AARRR, Ciao for Now!
Yesterday was national Talk Like A Pirate day. And I missed it! I can’t believe this…
O.k., that’s it. Just had to put my two cents in.
AARRR, Ciao for Now!
Tiger, I missed it too. I had planned to talk to customers all day in Pirate, but missed the opportunity. “Would ye like light or d-arrgh-k roast, matey?” Don’t worry though lass, we can be speaking like pirates all year round or my timbers don’t need shivering.
Lad, what exactly does shiver me timbers mean, anyway?
Avast, the lassie speaks! This is what I be findin’ on yer question.
“I think you’re exaggerating when you say that pirates say the phrase “all the time.” Robert Louis Stevenson used the phrase just THREE times in his novel “Treasure Island.” Although the phrase was known to pirates before Stevenson used it, he is the one who made it famous. [And then the Disney people got hold of it . . . .]

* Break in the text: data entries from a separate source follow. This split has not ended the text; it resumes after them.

/-- The Hamilton product. -/
def hamilton (a b : List Int) : List Int :=
  let w1 := vec a 0; let x1 := vec a 1; let y1 := vec a 2; let z1 := vec a 3
  let w2 := vec b 0; let x2 := vec b 1; let y2 := vec b 2; let z2 := vec b 3
  [w1 * w2 - x1 * x2 - y1 * y2 - z1 * z2, w1 * x2 + x1 * w2 + y1 * z2 - z1 * y2,
   w1 * y2 - x1 * z2 + y1 * w2 + z1 * x2, w1 * z2 + x1 * y2 - y1 * x2 + z1 * w2]

/-- The rotation matrix, row-major, before saturation: each entry rounded once to SQ1.46. -/
def rotation (q : List Int) : List Int :=
  let w := vec q 0; let x := vec q 1; let y := vec q 2; let z := vec q 3
  let one : Int := 2 ^ 92
  [one - 2 * (y * y + z * z), 2 * (x * y - w * z), 2 * (x * z + w * y),
   2 * (x * y + w * z), one - 2 * (x * x + z * z), 2 * (y * z - w * x),
   2 * (x * z - w * y), 2 * (y * z + w * x), one - 2 * (x * x + y * y)].map (fun e => rneShr e 46)

/-- What a set's propagation needs of the registers: scales, negations, gravity, the largest dt. -/
structure ImuCfg where
  scale : List Int
  negate : List Bool
  gravity : Int
  gapMax : Nat
  deriving DecidableEq, Repr

def State.imuCfg (s : State) : ImuCfg :=
  ⟨(List.range 6).map (fun a => sgn 32 (s.regN (Reg.FPP_SCALE a))), (List.range 6).map (fun a => s.bitOf (Reg.FPP_AXIS a) 5),
    sgn 32 (s.regN Reg.FPP_GRAVITY_Z), s.regN Reg.FPP_GAP_MAX⟩

/-- The outcome of a propagation. -/
structure Propagated where
  state : Pose
  speed : Int
  yaw : Int
  gap : Bool
  sat : Bool
  deriving DecidableEq, Repr

/-- u of R214. -/
def imuScaled (cfg : ImuCfg) (values : List Int) (a : Nat) : Int :=
  let x := vec values a * vec cfg.scale a
  if cfg.negate.getD a false then -x else x

/-- SPEED and YAW_RATE of a state and a gyro z value (R214). -/
def speedYaw (cfg : ImuCfg) (st : Pose) (r : List Int) (values : List Int) : Int × Int :=
  (rneShr (vec r 0 * vec st.v 0 + vec r 3 * vec st.v 1 + vec r 6 * vec st.v 2) 62,
   rneShr (imuScaled cfg values 2 - vec st.bg 2 * 256) 24)

/-- One set (R214). -/
def propagate (cfg : ImuCfg) (st : Pose) (values : List Int) (stamp : Nat) : Propagated :=
  let d : Nat := 800000000
  let w := (List.range 3).map (fun i => imuScaled cfg values i - vec st.bg i * 256)
  let f := (List.range 3).map (fun i => imuScaled cfg values (3 + i) - vec st.ba i * 256)
  let raw : Int := (stamp : Int) - st.stamp
  let gap := decide (raw < 1) || decide ((cfg.gapMax : Int) < raw)
  let dt := clampI 1 cfg.gapMax raw
  let th := w.map (fun x => rneDiv (x * dt * 256) d)
  let ss := (th.map (fun t => t * t)).sum
  let dq := (2 ^ 46 - rneShr ss 53) :: th.map (fun t => rneDiv t 8)
  let qn := (hamilton st.q dq).map (fun c => satFlag 48 (rneShr c 46))
  let qnv := qn.map (fun e => e.1)
  let n := (qnv.map (fun c => c * c)).sum
  let q := qnv.map (fun c => satFlag 48 (rneShr (c * (3 * 2 ^ 92 - n)) 93))
  let qv := q.map (fun e => e.1)
  let rs := (rotation qv).map (satFlag 48)
  let r := rs.map (fun e => e.1)
  let a := (List.range 3).map (fun i =>
    rneShr (vec r (3 * i) * vec f 0 + vec r (3 * i + 1) * vec f 1 + vec r (3 * i + 2) * vec f 2) 46 +
      (if i = 2 then cfg.gravity * 65536 else 0))
  let p := (List.range 3).map (fun i =>
    satFlag 56 (vec st.p i + rneDiv (vec st.v i * dt * d * 512 + vec a i * dt * dt) (d * d * 512)))
  let v := (List.range 3).map (fun i => satFlag 48 (vec st.v i + rneDiv (vec a i * dt) (d * 256)))
  let new : Pose := ⟨p.map (fun e => e.1), v.map (fun e => e.1), qv, st.bg, st.ba, stamp⟩
  let sy := speedYaw cfg new r values
  let sp := satFlag 32 sy.1
  let yw := satFlag 32 sy.2
  ⟨new, sp.1, yw.1, gap, (qn ++ q ++ rs ++ p ++ v ++ [sp, yw]).any (fun e => e.2)⟩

The phrase means “shock” or “sudden surprise,” as the wooden masts or timbers of a ship would quake when the ship was hit by a cannonball, or if the ship suddenly ran aground or hit an unsuspecting object — think “whale” in “Moby Dick” or the great white shark in “Jaws.”
The “Phrase Finder” folk at Sheffield Hallam University — the leading authority of phrase history — and the standard reference book “Brewer’s Dictionary of Phrase and Fable” do not have a specific origin for the phrase. One suspects that an unknown pirate first used it, and it just caught on. The shivering or quaking referred to the wooden boards or the masts of the old ships, when they were suddenly hit by a cannonball or some other powerful force/object.”
Whoa….somebody’s been doing their homework.
Arr, shiver me timbers!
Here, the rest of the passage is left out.